Dataset for LigthGBM is necessary to start with a local format:

 features = (feats + list(itertools.chain(*[[f"lda_{lda}_{i}" for i in range(lda)] for lda in topic_counts])) + [f"mean_matrix_body_{i}" for i in range(300)] + [f"mean_matrix_title_{i}" for i in range(300)] + list(itertools.chain(*[[f"clusters_body_{i}_{j}" for j in range(i)] for i in clusters_counts])) + list(itertools.chain(*[[f"clusters_title_{i}_{j}" for j in range(i)] for i in clusters_counts])) + [f"tf_idf_{i}" for i in range(text_tfidf_vec.shape[1])]) 

 X_train, X_test, y_train, y_test = train_test_split(full_df, hits_log, test_size=0.2, random_state=753) train_data = lgb.Dataset(X_train, label=y_train, feature_name=features) test_data = train_data.create_valid(X_test, label=y_test) 

Gradient boosting parameters (obtained after long hours of training):

 param = {'num_trees': 100000, 'application':'regression', 'learning_rate': 0.01, 'num_threads': 7, 'max_depth': 10, 'lambda_l2': 1e-3} param['metric'] = 'mae' 

Directly training itself:

 bst = lgb.train(param, train_data, param['num_trees'], valid_sets=[test_data], early_stopping_rounds=200) 

An important feature of trees is that it is possible to appreciate the importance of the features:

 importance = sorted(zip(features, bst.feature_importance()), key=lambda x: x[1], reverse=True) for imp in importance[:20]: print("Feature '{}', importance={}".format(*imp)) 

 Feature 'tags_count', importance=546 Feature 'month', importance=510 Feature 'weekday', importance=431 Feature 'images_count', importance=377 Feature 'lda_20_6', importance=332 Feature 'time', importance=316 Feature 'wide_labels_count', importance=291 Feature 'lda_50_48', importance=227 Feature 'text_sizes_std', importance=215 Feature 'mean_matrix_title_134', importance=174 Feature 'title_words_count', importance=161 Feature 'text_sizes_mean', importance=160 Feature 'lda_20_15', importance=149 Feature 'mean_matrix_body_262', importance=142 Feature 'mean_matrix_body_194', importance=141 Feature 'mean_matrix_title_115', importance=138 Feature 'mean_matrix_body_61', importance=136 Feature 'mean_matrix_title_13', importance=136 Feature 'tf_idf_1427', importance=132 Feature 'lda_10_1', importance=130 

 importance = pd.DataFrame([{"imp": imp, "feat": feat} for feat, imp in importance]) sns.barplot(x="imp", y="feat", data=importance.iloc[:20]) 

And here are our results:

 predictions = bst.predict(X_test) print("r2 score = {}".format(r2_score(y_test, predictions))) print("mae error = {}".format(mean_absolute_error(y_test, predictions))) 

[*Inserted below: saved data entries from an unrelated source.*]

-- ==== Sys2Proof/Decode.lean ====
section
/-! DEFINITION. Decoding a command word, total and rejecting by name, and the encoder after it (30_encoding.md R80 to
R86). -/

namespace Sys2Proof

/-- Why a word is illegal (R84). -/
inductive Illegal where
  /-- Its `op` value is not in the opcode map. -/
  | opcode
  /-- Its `op` is listed, but a bit of `imm[23:w]` is set. -/
  | immediate
  deriving DecidableEq, Repr

/-- `op`, bits 31:24 of a command word (R80). -/
def opField (c : Word) : BitVec 8 := c.extractLsb' 24 8

/-- `imm`, bits 23:0 of a command word (R80). -/
def immField (c : Word) : Count := c.extractLsb' 0 24

/-- The section a 1-bit operand names (R7). -/
def sectionOf (b : BitVec 1) : Section := if b = 0 then .header else .payload

/-- The pulse profile a 1-bit operand names (R7). -/
def profileOf (b : BitVec 1) : PulseProfile := if b = 0 then .regular else .fast

/-- The output mode a 1-bit operand names (R24). -/
def outModeOf (b : BitVec 1) : OutMode := if b = 0 then .bits else .pcm

/-- The register a 3-bit operand names (R20). -/
def regOf (n : BitVec 3) : Reg :=
  match n.toNat with
  | 0 => .ctrl
  | 1 => .stat
  | 2 => .cks
  | 3 => .idx
  | 4 => .run
  | 5 => .data
  | 6 => .eidx
  | _ => .len

/-- The number of a section (R7). -/
def sectionBit : Section → BitVec 1
  | .header => 0
  | .payload => 1

/-- The number of a pulse profile (R7). -/
def profileBit : PulseProfile → BitVec 1
  | .regular => 0
  | .fast => 1

/-- The number of an output mode (R24). -/
def outModeBit : OutMode → BitVec 1
  | .bits => 0
  | .pcm => 1

/-- The number of a register (R20). -/
def regNumber : Reg → BitVec 3
  | .ctrl => 0
  | .stat => 1
  | .cks => 2
  | .idx => 3
  | .run => 4
  | .data => 5
  | .eidx => 6
  | .len => 7

/-- A command with a `w`-bit operand: bits `imm[23:w]` must be 0 and the operand is `imm[w-1:0]` (R81). -/
def withOperand (w : Nat) (imm : Count) (f : BitVec w → Instr) : Except Illegal Instr :=
  if imm >>> w = 0 then .ok (f (imm.setWidth w)) else .error .immediate

/-- A command with no operand: `imm` must be 0 (R81). -/
def noOperand (imm : Count) (i : Instr) : Except Illegal Instr :=
  if imm = 0 then .ok i else .error .immediate

/-- The command a word stands for, or why it is illegal (R83, R84, R86). -/
def decode (c : Word) : Except Illegal Instr :=
  match (opField c).toNat with
  | 0x00 => noOperand (immField c) .nop
  | 0x01 => noOperand (immField c) .rst
  | 0x02 => withOperand 3 (immField c) fun r => .getr (regOf r)
  | 0x03 => withOperand 24 (immField c) fun n => .setidx n
  | 0x10 => withOperand 8 (immField c) fun v => .fwr v
  | 0x11 => noOperand (immField c) .fwck
  | 0x12 => noOperand (immField c) .frd
  | 0x13 => withOperand 16 (immField c) fun n => .frdn n
  | 0x14 => noOperand (immField c) .frck
  | 0x15 => noOperand (immField c) .ckclr
  | 0x20 => withOperand 1 (immField c) fun b => .ssel (sectionOf b)
  | 0x21 => noOperand (immField c) .srst
  | 0x22 => noOperand (immField c) .sstep
  | 0x23 => noOperand (immField c) .scan
  | 0x24 => noOperand (immField c) .rmark
  | 0x30 => withOperand 1 (immField c) fun b => .omode (outModeOf b)
  | 0x31 => withOperand 1 (immField c) fun b => .psel (profileOf b)
  | 0x32 => withOperand 1 (immField c) fun b => .emitb (b = 1)
  | 0x33 => withOperand 24 (immField c) fun n => .gap n
  | 0x34 => withOperand 1 (immField c) fun b => .mark (sectionOf b)
  | 0x35 => noOperand (immField c) .rpt
  | _ => .error .opcode

/-- The opcode of a command (R83). -/
def opcodeOf : Instr → BitVec 8
  | .nop => 0x00
  | .rst => 0x01
  | .getr _ => 0x02
  | .setidx _ => 0x03
  | .fwr _ => 0x10
  | .fwck => 0x11
  | .frd => 0x12
  | .frdn _ => 0x13
  | .frck => 0x14
  | .ckclr => 0x15
  | .ssel _ => 0x20
  | .srst => 0x21
  | .sstep => 0x22
  | .scan => 0x23
  | .rmark => 0x24
  | .omode _ => 0x30
  | .psel _ => 0x31
  | .emitb _ => 0x32
  | .gap _ => 0x33
  | .mark _ => 0x34
  | .rpt => 0x35

/-- The mnemonic of a command, as the opcode map spells it (R83). -/
def mnemonicOf : Instr → String
  | .nop => "NOP"
  | .rst => "RST"
  | .getr _ => "GETR"
  | .setidx _ => "SETIDX"
  | .fwr _ => "FWR"
  | .fwck => "FWCK"
  | .frd => "FRD"
  | .frdn _ => "FRDN"
  | .frck => "FRCK"
  | .ckclr => "CKCLR"
  | .ssel _ => "SSEL"
  | .srst => "SRST"
  | .sstep => "SSTEP"
  | .scan => "SCAN"
  | .rmark => "RMARK"
  | .omode _ => "OMODE"
  | .psel _ => "PSEL"
  | .emitb _ => "EMITB"
  | .gap _ => "GAP"
  | .mark _ => "MARK"
  | .rpt => "RPT"

/-- The operand of a command, zero-extended into `imm` (R81). -/
def immOf : Instr → Count
  | .nop => 0
  | .rst => 0
  | .getr r => (regNumber r).setWidth 24
  | .setidx n => n
  | .fwr v => v.setWidth 24
  | .fwck => 0
  | .frd => 0
  | .frdn n => n.setWidth 24
  | .frck => 0
  | .ckclr => 0
  | .ssel sec => (sectionBit sec).setWidth 24
  | .srst => 0
  | .sstep => 0
  | .scan => 0
  | .rmark => 0
  | .omode m => (outModeBit m).setWidth 24
  | .psel p => (profileBit p).setWidth 24
  | .emitb b => (BitVec.ofBool b).setWidth 24
  | .gap n => n
  | .mark sec => (sectionBit sec).setWidth 24
  | .rpt => 0

/-- The word of a command: `op` in bits 31:24, `imm` in bits 23:0 (R80). -/
def encode (i : Instr) : Word := opcodeOf i ++ immOf i

/-- The one word accepted while the fault bit is set (60_exceptions.md R206). -/
def rstWord : Word := 0x01000000

/-- The command read from the `nbits` low bits of `w`. A command is one whole 32-bit word, which no bus splits
(20_memory.md R57, R59), so its bits are the table's bits. -/
def decodeTableWord (nbits w : Nat) : Option Instr :=
  match decode (BitVec.ofNat 32 (w % 2 ^ nbits)) with
  | .ok i => some i
  | .error _ => none

end Sys2Proof
end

 r2 score = 0.3166155559972065 mae error = 0.4209721870443455 

Results

With such parameters and features, the r2 score accuracy is 0.317, and the absolute mean error is 0.42. Is this a good result? Not bad, even considering that there are still ways to improve the model. For example, try neural networks (both recurrent and convolutional, with Embedding layer and word2vec weights), add LDA to PCA, NMF and other decomposition, finally, try to distinguish other features from the category of “ratio of punctuation to number of woo line breaks. " But further research is already leaving you.

UPD.
Here the user ben_yazi indicated in the comments a link to the description of the api for TJ.